**Provided data**
-- ==== Sys2Proof/Laws/KeepsOperands.lean ====
section
/-! SUPPORT. What each operation of Machine/Operands.lean leaves: the pieces of the state that it does not name, the part, and
the canonical form. -/

namespace Sys2Proof.Machine

/-- What State.setDword leaves. -/
theorem State.setDword_keeps {pm : Piece → Bool} (h_cores : pm .cores = true) (s : State) (core a : Nat) (p : PWord) :
    Keeps pm s (State.setDword s core a p) := by
  unfold State.setDword
  try dsimp only
  repeat' first
    | with_reducible exact Keeps.refl _ _
    | assumption
    | (with_reducible refine (State.setCore_keeps h_cores _ _ _).after ?_)
    | split
    | (intro)
    | (dsimp only)

/-- What State.correctDword leaves. -/
theorem State.correctDword_keeps {pm : Piece → Bool} (h_cores : pm .cores = true) (s : State) (core a : Nat) :
    Keeps pm s (State.correctDword s core a) := by
  unfold State.correctDword
  try dsimp only
  repeat' first
    | with_reducible exact Keeps.refl _ _
    | assumption
    | (with_reducible refine (State.setDword_keeps h_cores _ _ _ _).after ?_)
    | split
    | (intro)
    | (dsimp only)

end Sys2Proof.Machine
end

**What you should do**
Check every line above for the string "refine" and copy those that have it.

**Output of the task**
    | (with_reducible refine (State.setCore_keeps h_cores _ _ _).after ?_)
    | (with_reducible refine (State.setDword_keeps h_cores _ _ _ _).after ?_)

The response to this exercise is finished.